/-- The superframes and samples of a carrier that leaves OFF count from here (02 R47, R48). -/
def State.startSuperframes (s : State) (c : Carrier) : State :=
  s.modTx c (fun t => { t with
    sfStart := s.clock, period := s.rdN (K.txSfc c) * 524288, sample := [0, 0, 0, 0], gains := [], frame := TxFrame.none, past := [] })

/-- FOREGROUND_CAL_DONE: step 5 of the lock sequence ends, with the failing sub-ADCs and the calibration values of each of
the 16 tiles (08 R236). With a FAILED tile the PLL stops and the carrier is OFF; else the die is READY, the carrier enters
STANDBY, spare rotation begins, and a held SERVICE goes on to ACQUIRE (R230). -/
def foregroundCalDone (c : Carrier) (fails : List (List Nat)) (vals : List (List Byte)) (s : State) : State :=
  when (s.present c && s.rd (K.pllState c.num) = 3) s fun s =>
    let s := (List.range 16).foldl (fun s t => s.gradeTile c t (nth fails t []) (nth vals t [])) s
    if (List.range 16).any (fun t => s.rd (K.tileState (16 * c.num + t)) = 2) then
      ((s.wr (K.pllState c.num) 0).modDie c (fun d => { d with stopped := true, visiting := false })).setCar c carOff
    else
      let s := (s.wr (K.pllState c.num) 4).wr (K.calTile c.num) 0
      let s := s.modDie c (fun d => { d with visiting := true })
      let s := if s.rd (K.carState c) = carOff then s.startSuperframes c |>.setCar c carStandby else s
      s.carrierMove c

/-- The sensors of a line die that have not failed (15 R376, R378): their mean, if any. -/
def State.dieMean (s : State) (c : Carrier) : Option Int :=
  let ms := (List.range 4).map (fun i => 16 + 4 * c.num + i) |>.filter (fun m => s.rd (K.sensorState m) = 0)
  match ms with
  | [] => none
  | _ => some (openDiv (ms.map (fun m => s.rd (K.sensorTemp m))).sum ms.length)

/-- The tuning word lies within 20 % to 80 %. -/
def tuneInside (t : Nat) : Bool := 65535 ≤ 5 * t && 5 * t ≤ 4 * 65535

/-- VCO_TC_UPDATE: each 1 ms the compensation follows the mean of the die's good sensors, or is held with
LINE_PLL_TC_HOLD; the tuning word leaving 20 % to 80 % raises LINE_PLL_TUNE_MARGIN (08 R231). In HOLDOVER the word is
held (R229). -/
def vcoTcUpdate (c : Carrier) (tune : Nat) (s : State) : State :=
  when (s.present c && s.dieReady c) s fun s =>
    let s := if s.on (K.vcoTcEnable c.num) then
        match s.dieMean c with
        | some m => s.modDie c (fun d => { d with vcoTemp := m, tcHeld := false })
        | none =>
          if (s.die c).tcHeld then s
          else (s.modDie c (fun d => { d with tcHeld := true })).raise Ev.linePllTcHold (K.vcoTcEnable c.num)
      else s
    if s.rd (K.pllState c.num) = 5 then s
    else
      let t := min tune 65535
      let old := s.rdN (K.vcoTune c.num)
      let s := s.wr (K.vcoTune c.num) (t : Nat)
      if tuneInside old && !tuneInside t then s.raise Ev.linePllTuneMargin (K.vcoTune c.num) else s

/-- VCO_TC_UPDATE. -/
def execVcoTcUpdate (c : Carrier) (tune : Nat) (s : State) : Out := .next (vcoTcUpdate c tune s)

/-- 40.007 (08 R232): in STANDBY steps 1 to 5 run again; in another state the write is discarded. -/
def State.rebandCmd (s : State) (c : Carrier) : State × Status :=
  if !s.present c then (s, .ok)
  else if s.rd (K.carState c) = carStandby then (s.refit c, .ok)
  else (s.raise Ev.lineRebandRefused (K.reband c.num), .refused)

/-- REBAND. -/
def execReband (src : Nat) (c : Carrier) (s : State) : Out :=
  .next (s.request src (K.reband c.num) fun s => s.rebandCmd c)
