-- ==== Sys2Proof/Machine/Housekeeping.lean ====
section
/-! DEFINITION. Housekeeping converters (spec 12): conversions, passes, injected requests, calibration, open-wire test,
and the AOUT channels. -/

namespace Sys2Proof.Machine

/-- An HK ADC. -/
def State.adc (s : State) (h : Nat) : HkAdc := if h = 0 then s.hk.adc0 else s.hk.adc1

/-- An HK ADC changes. -/
def State.modAdc (s : State) (h : Nat) (f : HkAdc → HkAdc) : State :=
  if h = 0 then { s with hk := { s.hk with adc0 := f s.hk.adc0 } } else { s with hk := { s.hk with adc1 := f s.hk.adc1 } }

/-- An AOUT channel. -/
def State.aout (s : State) (k : Nat) : Aout := nth s.hk.aouts k Aout.reset

/-- An AOUT channel changes. -/
def State.modAout (s : State) (k : Nat) (f : Aout → Aout) : State :=
  { s with hk := { s.hk with aouts := s.hk.aouts.modify k f } }

/-- A filter channel. -/
def State.mfc (s : State) (y : Nat) : MfChan := nth s.hk.mf y MfChan.reset

/-- A filter channel changes. -/
def State.modMf (s : State) (y : Nat) (f : MfChan → MfChan) : State := { s with hk := { s.hk with mf := s.hk.mf.modify y f } }

/-- The filter engine of ADC h runs (13 R349). -/
def State.mfRuns (s : State) (h : Nat) : Bool :=
  s.on (K.hkEnable h) && 2 ≤ s.rd (K.regTrigger h) && s.rd (K.regTrigger h) ≤ 4

/-- The channels of ADC h's engine that are enabled. -/
def State.mfOn (s : State) (h : Nat) : List Nat := ((List.range 16).map (fun f => 16 * h + f)).filter (fun y => s.on (K.mfEnable y))

/-! ### Codes (12 R329) -/

/-- The voltage into the ADC in 0.1 uV of an input whose source stands at v: uV, or nA for an output current. -/
def hkVolts (input : Nat) (v : Int) : Rat :=
  if input < 0x20 then 10 * v
  else if input < 0x30 then 5 * v
  else if input < 0x40 then v
  else if input = 0x45 || input = 0x48 then 5 * v
  else if input = 0x46 then 10 * v / 4
  else 10 * v

/-- The raw code of an input against VREF_HK in uV (12 R329): 0 below 0 V, 4,095 at full scale and above. -/
def hkCode (input : Nat) (v : Int) (vref : Nat) : Nat :=
  (clampInt (if vref = 0 then 0 else (hkVolts input v * 4096 / (10 * vref)).floor) 0 4095).toNat

/-! ### Results (12 R330, R331, R334, R338, R345) -/

/-- The calibrated value of a raw code (12 R330). -/
def State.calValue (s : State) (h input code : Nat) : Nat :=
  let x := 75 * h + input
  (clampInt ((16 * (code : Int) - s.rd (K.calOffset x)) * s.rd (K.calGain x) / 32768) 0 65535).toNat

/-- A result record (12 R331). -/
def resultRecord (v code : Nat) (delayed open_ limit : Bool) : Nat :=
  v * 65536 + code * 16 + b2n delayed * 8 + b2n open_ * 4 + b2n limit * 2 + 1
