-- ==== Sys2Proof/Machine/Dispatch.lean ====
section
/-! DEFINITION. The dispatch: one arm for each constructor of Instr, a direct call of its meaning, or a refusal by name. -/

namespace Sys2Proof.Machine
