-- ==== Sys2Proof/Safety.lean ====
section
/-! DEFINITION. What every safe state keeps: the canonical form of the Legend and BLOB stores, so that equal contents are equal data,
and a fuse operation in progress that takes no fuse back; and what it means that a command changes some parts of the state only. -/

namespace Sys2Proof.Machine

/-- The stores stand in their canonical form, as does the retention checkpoint of the always-on domain: keys rise strictly and
nothing listed equals its default (00 R11). -/
def State.storesWf (s : State) : Bool :=
  legWf s.leg && blobWf s.blobs && s.aon.retention.all (fun r => legWf r.1 && blobWf r.2)

/-- Programming a fuse field takes no blown fuse back: versions do not fall and the lifecycle advances (17 R423, R427, R429, R440). -/
def FuseOp.legal (f : FuseState) : FuseOp → Bool
  | .secver v => f.secverMin ≤ v
  | .ctrlVer v => f.ctrlVerMin ≤ v
  | .lifecycle t _ => f.lifecycle ≤ t
  | _ => true

/-- What every step keeps: the stores in their canonical form, and a legal fuse operation in progress. -/
def State.wf (s : State) : Bool := s.storesWf && s.sec.fuseOp.all (fun op => op.legal s.fuse)

/-- No blown fuse of f is unblown in g (17 R423): digests, seals, revocations, policy and tweak stay, floors and the lifecycle do not fall;
the part and its serial number stay as they were made. -/
def FuseState.kept (f g : FuseState) : Prop :=
  g.fgv1608 = f.fgv1608 ∧ g.serial = f.serial ∧ f.lifecycle ≤ g.lifecycle ∧ f.secverMin ≤ g.secverMin ∧
    f.ctrlVerMin ≤ g.ctrlVerMin ∧ (f.signPolicy = true → g.signPolicy = true) ∧ (f.idSeal = true → g.idSeal = true) ∧
    (f.pufTweak = true → g.pufTweak = true) ∧
    g.roots.length = f.roots.length ∧ blownIn f.idDigest g.idDigest = true ∧
    ∀ j, blownIn (nth f.roots j ⟨[], false, false⟩).digest (nth g.roots j ⟨[], false, false⟩).digest = true ∧
      ((nth f.roots j ⟨[], false, false⟩).sealed = true → (nth g.roots j ⟨[], false, false⟩).sealed = true) ∧
      ((nth f.roots j ⟨[], false, false⟩).revoked = true → (nth g.roots j ⟨[], false, false⟩).revoked = true)

/-- A command and a state from which the device goes on: its next step neither faults nor is refused. -/
def State.goesOn (s : State) : Prop := ∃ t, step s = .next t

/-- A command completes: exec answers a next state, of which P holds. -/
def completes (i : Instr) (s : State) (P : State → Prop) : Prop := ∃ t, exec i s = .next t ∧ P t

/-- A write request of a source to a key is neither ignored nor turned away by the checks that every request meets: the port is open
(09 R257), the device is powered and its store ready, and lifecycle, key, index and class are in order (09 R246). -/
abbrev State.accepts (s : State) (src : Nat) (k : Key) : Prop :=
  s.portOpen src = true ∧ s.portsDead = false ∧ s.ports.ready = true ∧ s.gate (canonKey k) true = none ∧
    (s.absent (canonKey k) = true → (rowOf k).any (fun r => r.access ≠ .ed) = false)

/-- A read request of a source for a key meets an open port, a powered device with its store ready, and no failing check (09 R246). -/
abbrev State.reads (s : State) (src : Nat) (k : Key) : Prop :=
  s.portOpen src = true ∧ s.portsDead = false ∧ s.ports.ready = true ∧ s.gate (canonKey k) false = none

/-- The state on which an accepted request takes its effect: the idle timer restarts and the request is counted (15 R397; 09 R257). -/
def State.accepted (s : State) (src : Nat) : State := (s.idleRestart src).countReq src

/-- The answer a source is given is this status. -/
abbrev State.answered (t : State) (src : Nat) (st : Status) : Prop := t.replyOf src = ⟨st, [], 0⟩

DIRECTIONS = What are the lines, exactly as written above, from the line with "-- ==== Sys2Proof/Machine/Dispatch.lean" to the line with "in progress. -/", both included? Output only those.

EXERCISE ANSWER =
-- ==== Sys2Proof/Machine/Dispatch.lean ====
section
/-! DEFINITION. The dispatch: one arm for each constructor of Instr, a direct call of its meaning, or a refusal by name. -/

namespace Sys2Proof.Machine
-- ==== Sys2Proof/Safety.lean ====
section
/-! DEFINITION. What every safe state keeps: the canonical form of the Legend and BLOB stores, so that equal contents are equal data,
and a fuse operation in progress that takes no fuse back; and what it means that a command changes some parts of the state only. -/

namespace Sys2Proof.Machine

/-- The stores stand in their canonical form, as does the retention checkpoint of the always-on domain: keys rise strictly and
nothing listed equals its default (00 R11). -/
def State.storesWf (s : State) : Bool :=
  legWf s.leg && blobWf s.blobs && s.aon.retention.all (fun r => legWf r.1 && blobWf r.2)

/-- Programming a fuse field takes no blown fuse back: versions do not fall and the lifecycle advances (17 R423, R427, R429, R440). -/
def FuseOp.legal (f : FuseState) : FuseOp → Bool
  | .secver v => f.secverMin ≤ v
  | .ctrlVer v => f.ctrlVerMin ≤ v
  | .lifecycle t _ => f.lifecycle ≤ t
  | _ => true

/-- What every step keeps: the stores in their canonical form, and a legal fuse operation in progress. -/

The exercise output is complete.